Reporting The communication of information about an adverse event or close call by health care providers, through appropriate channels inside or outside of health care organizations, for the purpose of reducing the risk of reoccurrence of adverse events in the future.
(Disclosure Working Group. Canadian Disclosure Guidelines. Edmonton, AB: Canadian Patient Safety Institute; 2008)
Root Cause Analysis (RCA) An analytic tool that can be used to perform a comprehensive, system-based review of critical incidents. It includes the identification of the root and contributory factors, identification of risk reduction strategies, and development of action plans along with measurement strategies, to evaluate the effectiveness of the plans.

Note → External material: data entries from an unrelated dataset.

/-! ### CLASSIFY and PACK (40_rasterizer.md R134, R135) -/

theorem channelSum_le (px : Pixel) : channelSum px ≤ 765 := by
  have hr := px.r.isLt
  have hg := px.g.isLt
  have hb := px.b.isLt
  unfold channelSum
  omega

theorem channelSum_eq_zero (px : Pixel) : channelSum px = 0 ↔ px = ⟨0#8, 0#8, 0#8⟩ := by
  obtain ⟨r, g, b⟩ := px
  simp [channelSum, BitVec.toNat_eq, and_assoc]

theorem exec_classify (k : RastCond) (px : Pixel) {s : State} (hb : s.phase = .busy) :
    exec (.classify k px) s = .next { s with bit := isBlack px s.thresh } := whileBusy_on hb _

/-- Settles O21: the sum is at most 765, and 0 for three zero channels only. -/
theorem classifyComparesTheSum : Obligations.ClassifyComparesTheSum := by
  intro k px s hb
  rw [exec_classify k px hb]
  refine ⟨rfl, fun ht => ?_, fun ht => ?_⟩
  · have hblack : isBlack px s.thresh = true := decide_eq_true (le_trans (channelSum_le px) ht)
    rw [hblack]
  · have hblack : isBlack px s.thresh = decide (px = ⟨0#8, 0#8, 0#8⟩) := by
      rw [isBlack, ht]
      exact decide_eq_decide.mpr (Nat.le_zero.trans (channelSum_eq_zero px))
    rw [hblack]

theorem exec_pack (k : RastCond) (b : Bool) {s : State} (hb : s.phase = .busy) :
    exec (.pack k b) s = .next { s with acc := packBit s.acc s.nbits b } := whileBusy_on hb _

/-- The packed byte, position by position. -/
theorem packBit_getLsbD (acc : BitVec 8) (nbits : BitVec 3) (b : Bool) {j : Nat} (hj : j < 8) :
    (packBit acc nbits b).getLsbD j = (acc.getLsbD j || (b && decide (j = 7 - nbits.toNat))) := by
  rw [packBit, BitVec.getLsbD_or]
  cases b with
  | false => simp [natOfBool]
  | true =>
    have h1 : BitVec.ofNat 8 (natOfBool true) <<< (7 - nbits.toNat) = BitVec.twoPow 8 (7 - nbits.toNat) := rfl
    rw [h1, BitVec.getLsbD_twoPow, Bool.true_and]
    congr 1
    simp [eq_comm]
    omega

/-- Settles O22: the byte that PACK forms, position by position. -/
theorem packSetsOneBit : Obligations.PackSetsOneBit :=
  fun k b _ hb => ⟨_, exec_pack k b hb, fun _ hj => packBit_getLsbD _ _ b hj⟩

/-! ### Emit and EMITBYTE (40_rasterizer.md R139, R136) -/

/-- Settles O26: COMP_EN selects. -/
theorem emitRoutesByCompEn : Obligations.EmitRoutesByCompEn := fun c s => ⟨emit_raw c s, emit_compressed c s⟩

theorem highNibble_eq_extract (b : Byte) : highNibble b = b.extractLsb' 4 4 := by
  apply BitVec.eq_of_toNat_eq
  simp [highNibble, Nat.shiftRight_eq_div_pow]

theorem lowNibble_eq_extract (b : Byte) : lowNibble b = b.extractLsb' 0 4 := by
  apply BitVec.eq_of_toNat_eq
  simp [lowNibble]

theorem hexPair_eq_extract (b : Byte) : hexPair b.toNat = [hexDigit (b.extractLsb' 4 4), hexDigit (b.extractLsb' 0 4)] := by
  rw [← highNibble_eq_extract, ← lowNibble_eq_extract]
  rfl

theorem exec_emitbyteFull (a b : Bool) {s : State} (hb : s.phase = .busy) :
    exec (.emitbyteFull a b) s = .next (emitByte s).state := whileBusy_on hb _

theorem exec_emitbyteLastcol (a b : Bool) {s : State} (hb : s.phase = .busy) :
    exec (.emitbyteLastcol a b) s = .next (emitByte s).state := whileBusy_on hb _

/-- EMITBYTE in terms of the bits of ACC. -/
theorem emitByte_eq (s : State) :
    emitByte s = (emit (hexDigit (s.acc.extractLsb' 4 4)) s).andThen fun t =>
      (emit (hexDigit (s.acc.extractLsb' 0 4)) t).andThen fun u => .cont { u with acc := 0#8, nbits := 0#3 } := by
  rw [← highNibble_eq_extract, ← lowNibble_eq_extract]
  rfl

/-- Settles O23: the two Emits in their order, by how each of them ends. -/
theorem emitByteSendsTwoDigits : Obligations.EmitByteSendsTwoDigits := by
  intro a b s hb
  rw [exec_emitbyteFull a b hb, exec_emitbyteLastcol a b hb, emitByte_eq]
  refine ⟨rfl, fun t u h1 h2 => ?_, fun t h1 => ?_, fun t u h1 h2 => ?_⟩
  · rw [h1, Flow.andThen_cont, h2]; rfl
  · rw [h1]; rfl
  · rw [h1, Flow.andThen_cont, h2]; rfl

theorem hexDigit_injective {m n : BitVec 4} (h : hexDigit m = hexDigit n) : m = n := by
  revert m n; decide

(Hoffman, C., Beard P., Greenall, J. U, D. & White, J. (2006). Canadian Root Cause Analysis Framework. Edmonton, AB: Canadian Patient Safety Institute)
Substitute decision-maker
(SDM)
A person who is legally authorized to make decisions on behalf of the patient. This authority may be granted by the patient himself or herself with a legal document such as an advance medical directive, by legislation in each province/territory or by the courts. (CMPA)
System failure The lack of, malfunction or failure of policies, operational processes, or the supporting infrastructure for the provision of health care. (CMPA)
Trigger tool An approach to retrospective audit in which certain occurrences (e.g., readmission to hospital, abnormal laboratory values, or the use of certain medications) are used as indicators to identify possible adverse events. (CMPA)

References

  1. To date, Québec and Ontario require a copy of "incident" or "accident" reports to be kept in the patient's hospital record. In Québec, a close call is termed an "incident" and an adverse event an "accident." In Ontario, the term "critical incident" is used, which is akin to an adverse event.
  2. Dekker, S. Just culture: balancing safety and accountability. Burlington, VT: Ashgate Publishing, Ltd.; 2007.
  3. Each Canadian jurisdiction has enacted legislation that protects quality improvement information from being disclosed in legal proceedings. However, each jurisdiction is different in its categorization of what constitutes a quality improvement committee, quality improvement activity and quality improvement information. Furthermore, the extent of the protection that is afforded to quality improvement information differs among jurisdictions. Members are encouraged to familiarize themselves with the relevant legislation in their respective jurisdictions.
  4. The exception is in Ontario, where the Quality of Care Information Protection Act, 2004 prohibits disclosure of quality of care information to the College.
  5. See Disclosing harm from healthcare delivery: Open and honest communication with patients.
  6. Dekker, S., supra note 2.
  7. A mandatory reporting requirement of hospital disciplinary measures is imposed by legislation in British Columbia, Alberta, Ontario, Québec, New Brunswick, Nova Scotia, Prince Edward Island, and Newfoundland and Labrador.
  8. The quality improvement review process may also be used to examine groups of other clinical outcomes, not just those triggered by a single patient's outcome or experience.
  9. Dekker, S., supra note 2.
  10. Adapted from Dekker, S., supra note 2.
  11. Reason, J. Human error: models and management. BMJ. 2000;320:768-770.